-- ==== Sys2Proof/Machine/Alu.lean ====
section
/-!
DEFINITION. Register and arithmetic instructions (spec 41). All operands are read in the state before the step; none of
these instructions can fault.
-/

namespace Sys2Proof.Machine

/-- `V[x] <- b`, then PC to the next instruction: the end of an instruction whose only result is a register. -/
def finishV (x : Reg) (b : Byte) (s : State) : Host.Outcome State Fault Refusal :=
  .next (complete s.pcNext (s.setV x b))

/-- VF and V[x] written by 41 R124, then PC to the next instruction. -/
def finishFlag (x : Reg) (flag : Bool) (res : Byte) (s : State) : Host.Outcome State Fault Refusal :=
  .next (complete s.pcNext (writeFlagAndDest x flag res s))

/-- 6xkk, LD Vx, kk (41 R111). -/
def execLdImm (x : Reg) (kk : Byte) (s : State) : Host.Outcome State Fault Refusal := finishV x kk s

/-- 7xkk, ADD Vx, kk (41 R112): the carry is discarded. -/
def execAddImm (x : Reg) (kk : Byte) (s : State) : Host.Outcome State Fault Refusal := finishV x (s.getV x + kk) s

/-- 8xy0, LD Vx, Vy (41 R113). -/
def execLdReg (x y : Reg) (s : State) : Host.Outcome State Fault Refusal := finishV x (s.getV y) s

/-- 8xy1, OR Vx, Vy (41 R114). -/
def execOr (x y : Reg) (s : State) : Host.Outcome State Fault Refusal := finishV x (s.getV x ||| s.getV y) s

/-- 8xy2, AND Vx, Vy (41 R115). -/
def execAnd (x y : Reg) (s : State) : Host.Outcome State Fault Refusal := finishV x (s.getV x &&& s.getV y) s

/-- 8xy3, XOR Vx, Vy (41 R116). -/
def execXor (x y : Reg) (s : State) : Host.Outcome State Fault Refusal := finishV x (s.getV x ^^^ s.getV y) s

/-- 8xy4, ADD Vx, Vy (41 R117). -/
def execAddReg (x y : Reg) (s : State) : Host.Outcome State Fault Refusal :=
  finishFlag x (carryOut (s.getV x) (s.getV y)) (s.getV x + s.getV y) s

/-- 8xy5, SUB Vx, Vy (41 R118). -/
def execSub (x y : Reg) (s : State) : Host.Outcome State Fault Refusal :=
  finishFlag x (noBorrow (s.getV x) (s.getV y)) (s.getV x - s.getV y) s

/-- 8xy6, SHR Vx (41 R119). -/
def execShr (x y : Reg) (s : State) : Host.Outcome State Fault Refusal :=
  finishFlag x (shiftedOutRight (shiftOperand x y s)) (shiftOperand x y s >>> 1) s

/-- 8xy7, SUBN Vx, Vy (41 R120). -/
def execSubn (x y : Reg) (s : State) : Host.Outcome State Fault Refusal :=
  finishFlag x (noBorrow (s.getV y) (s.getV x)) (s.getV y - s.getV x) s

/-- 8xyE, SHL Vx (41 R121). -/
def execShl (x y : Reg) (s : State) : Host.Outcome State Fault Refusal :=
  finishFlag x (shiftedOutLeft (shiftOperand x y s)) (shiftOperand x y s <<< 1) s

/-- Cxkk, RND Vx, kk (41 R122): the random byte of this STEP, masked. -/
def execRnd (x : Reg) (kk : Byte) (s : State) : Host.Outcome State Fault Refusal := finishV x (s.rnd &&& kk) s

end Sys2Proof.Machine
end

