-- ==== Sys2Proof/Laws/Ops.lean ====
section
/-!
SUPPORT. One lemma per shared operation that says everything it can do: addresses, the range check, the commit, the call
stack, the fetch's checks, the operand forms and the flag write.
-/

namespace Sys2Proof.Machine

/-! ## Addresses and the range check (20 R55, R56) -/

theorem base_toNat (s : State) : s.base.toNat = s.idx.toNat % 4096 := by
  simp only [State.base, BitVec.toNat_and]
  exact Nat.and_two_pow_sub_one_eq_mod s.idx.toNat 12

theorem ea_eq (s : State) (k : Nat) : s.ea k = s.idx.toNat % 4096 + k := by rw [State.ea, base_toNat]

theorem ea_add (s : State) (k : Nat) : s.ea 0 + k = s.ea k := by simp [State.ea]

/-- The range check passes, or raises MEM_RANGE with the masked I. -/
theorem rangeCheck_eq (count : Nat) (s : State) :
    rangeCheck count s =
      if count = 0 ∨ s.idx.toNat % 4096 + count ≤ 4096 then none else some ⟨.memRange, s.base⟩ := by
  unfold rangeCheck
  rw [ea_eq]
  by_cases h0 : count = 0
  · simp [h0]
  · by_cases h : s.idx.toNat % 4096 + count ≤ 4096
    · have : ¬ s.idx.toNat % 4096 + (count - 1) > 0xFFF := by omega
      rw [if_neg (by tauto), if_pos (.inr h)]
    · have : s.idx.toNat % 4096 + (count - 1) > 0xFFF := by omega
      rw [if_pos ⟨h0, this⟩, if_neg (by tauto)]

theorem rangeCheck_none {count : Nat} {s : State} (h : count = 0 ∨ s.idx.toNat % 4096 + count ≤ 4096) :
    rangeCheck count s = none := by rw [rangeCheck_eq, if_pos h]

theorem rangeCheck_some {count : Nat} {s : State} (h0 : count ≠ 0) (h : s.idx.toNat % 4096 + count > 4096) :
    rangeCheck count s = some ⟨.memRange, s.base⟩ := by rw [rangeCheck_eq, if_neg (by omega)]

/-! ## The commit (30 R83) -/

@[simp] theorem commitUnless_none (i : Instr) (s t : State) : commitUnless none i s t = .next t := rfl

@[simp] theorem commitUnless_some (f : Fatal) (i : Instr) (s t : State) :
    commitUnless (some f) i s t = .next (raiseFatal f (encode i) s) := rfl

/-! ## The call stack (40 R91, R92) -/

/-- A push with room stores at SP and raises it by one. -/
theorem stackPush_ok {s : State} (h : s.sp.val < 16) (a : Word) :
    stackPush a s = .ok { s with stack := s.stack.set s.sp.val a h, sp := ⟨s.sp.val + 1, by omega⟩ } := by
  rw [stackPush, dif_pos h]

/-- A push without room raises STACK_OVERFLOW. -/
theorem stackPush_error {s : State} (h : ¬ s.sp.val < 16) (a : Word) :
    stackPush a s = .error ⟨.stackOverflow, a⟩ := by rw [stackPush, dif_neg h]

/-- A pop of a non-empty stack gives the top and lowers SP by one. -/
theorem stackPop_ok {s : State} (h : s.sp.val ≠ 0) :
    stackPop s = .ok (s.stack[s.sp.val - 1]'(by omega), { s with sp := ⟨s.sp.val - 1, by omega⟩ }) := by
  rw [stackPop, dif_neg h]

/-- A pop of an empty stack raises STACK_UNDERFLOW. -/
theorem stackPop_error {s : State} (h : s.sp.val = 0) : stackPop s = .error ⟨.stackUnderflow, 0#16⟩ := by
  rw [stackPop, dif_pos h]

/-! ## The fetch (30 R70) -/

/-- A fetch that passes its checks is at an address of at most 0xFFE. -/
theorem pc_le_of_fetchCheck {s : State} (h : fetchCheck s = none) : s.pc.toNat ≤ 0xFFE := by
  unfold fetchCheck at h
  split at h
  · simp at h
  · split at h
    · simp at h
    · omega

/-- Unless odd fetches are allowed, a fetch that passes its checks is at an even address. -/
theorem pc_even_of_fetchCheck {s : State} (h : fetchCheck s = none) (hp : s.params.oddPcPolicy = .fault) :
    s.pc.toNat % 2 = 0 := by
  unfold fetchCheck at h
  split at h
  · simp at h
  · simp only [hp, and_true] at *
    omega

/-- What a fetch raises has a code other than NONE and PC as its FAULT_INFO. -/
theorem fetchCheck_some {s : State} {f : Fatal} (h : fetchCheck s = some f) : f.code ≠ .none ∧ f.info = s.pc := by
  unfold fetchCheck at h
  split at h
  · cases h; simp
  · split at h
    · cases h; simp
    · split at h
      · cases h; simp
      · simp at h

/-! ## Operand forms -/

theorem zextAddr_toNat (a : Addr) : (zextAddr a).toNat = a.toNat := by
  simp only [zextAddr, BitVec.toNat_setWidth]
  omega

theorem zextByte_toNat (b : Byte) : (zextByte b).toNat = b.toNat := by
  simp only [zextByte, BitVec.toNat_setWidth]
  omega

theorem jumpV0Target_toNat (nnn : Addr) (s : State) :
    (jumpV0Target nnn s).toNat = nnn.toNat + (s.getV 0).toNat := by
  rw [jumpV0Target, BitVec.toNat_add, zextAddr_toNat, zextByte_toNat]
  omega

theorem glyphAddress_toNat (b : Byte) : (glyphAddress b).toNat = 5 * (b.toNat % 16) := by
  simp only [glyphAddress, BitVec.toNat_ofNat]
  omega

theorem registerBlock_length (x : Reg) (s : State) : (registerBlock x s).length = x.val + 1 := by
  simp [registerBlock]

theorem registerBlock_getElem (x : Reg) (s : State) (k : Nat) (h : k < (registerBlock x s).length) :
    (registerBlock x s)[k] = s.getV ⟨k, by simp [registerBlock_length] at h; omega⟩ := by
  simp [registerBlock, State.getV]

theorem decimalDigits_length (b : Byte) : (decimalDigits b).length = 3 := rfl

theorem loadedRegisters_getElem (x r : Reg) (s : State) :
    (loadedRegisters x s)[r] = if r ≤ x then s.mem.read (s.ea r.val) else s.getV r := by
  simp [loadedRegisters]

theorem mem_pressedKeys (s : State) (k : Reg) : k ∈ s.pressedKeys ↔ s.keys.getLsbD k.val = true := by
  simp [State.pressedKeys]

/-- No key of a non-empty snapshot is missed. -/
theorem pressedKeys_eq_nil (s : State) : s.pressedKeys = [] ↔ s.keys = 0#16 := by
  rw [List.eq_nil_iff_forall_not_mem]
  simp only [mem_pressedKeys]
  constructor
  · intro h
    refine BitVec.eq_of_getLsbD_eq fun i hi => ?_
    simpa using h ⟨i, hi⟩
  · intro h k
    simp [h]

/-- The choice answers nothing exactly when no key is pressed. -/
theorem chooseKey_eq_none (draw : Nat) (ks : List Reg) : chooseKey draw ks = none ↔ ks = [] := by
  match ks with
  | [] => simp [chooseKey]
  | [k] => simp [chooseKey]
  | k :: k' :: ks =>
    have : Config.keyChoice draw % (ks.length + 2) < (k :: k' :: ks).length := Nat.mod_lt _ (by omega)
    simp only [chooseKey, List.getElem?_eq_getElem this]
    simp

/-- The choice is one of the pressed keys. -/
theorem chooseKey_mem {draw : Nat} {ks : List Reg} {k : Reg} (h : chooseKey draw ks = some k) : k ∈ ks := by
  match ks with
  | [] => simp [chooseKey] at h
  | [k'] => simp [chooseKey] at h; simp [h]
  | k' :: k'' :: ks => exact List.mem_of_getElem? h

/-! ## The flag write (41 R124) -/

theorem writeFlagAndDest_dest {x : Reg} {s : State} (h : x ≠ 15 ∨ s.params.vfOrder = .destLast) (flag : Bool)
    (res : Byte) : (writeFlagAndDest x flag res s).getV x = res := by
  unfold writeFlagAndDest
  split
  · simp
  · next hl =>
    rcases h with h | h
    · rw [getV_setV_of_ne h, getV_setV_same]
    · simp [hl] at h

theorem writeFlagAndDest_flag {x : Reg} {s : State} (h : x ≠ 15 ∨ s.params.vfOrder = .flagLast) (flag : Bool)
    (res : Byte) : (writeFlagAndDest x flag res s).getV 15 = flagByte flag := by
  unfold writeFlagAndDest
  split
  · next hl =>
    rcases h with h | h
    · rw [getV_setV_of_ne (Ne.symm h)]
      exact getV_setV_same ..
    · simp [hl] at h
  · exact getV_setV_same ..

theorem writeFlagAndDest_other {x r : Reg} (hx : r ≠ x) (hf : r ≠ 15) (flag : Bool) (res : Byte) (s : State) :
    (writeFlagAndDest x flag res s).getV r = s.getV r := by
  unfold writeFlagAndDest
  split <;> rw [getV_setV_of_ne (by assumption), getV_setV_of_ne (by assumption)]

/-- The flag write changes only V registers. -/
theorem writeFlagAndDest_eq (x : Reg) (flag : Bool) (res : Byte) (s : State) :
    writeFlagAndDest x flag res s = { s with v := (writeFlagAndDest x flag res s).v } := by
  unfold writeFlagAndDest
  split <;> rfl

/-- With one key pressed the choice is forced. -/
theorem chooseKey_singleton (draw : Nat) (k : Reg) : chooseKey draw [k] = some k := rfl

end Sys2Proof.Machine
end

• • •

▶ [Problem description] Which of the lines above mention the word "lean"? Pull those lines out.

▶ [Exercise answer]
-- ==== Sys2Proof/Machine/Alu.lean ====
-- ==== Sys2Proof/Laws/Ops.lean ====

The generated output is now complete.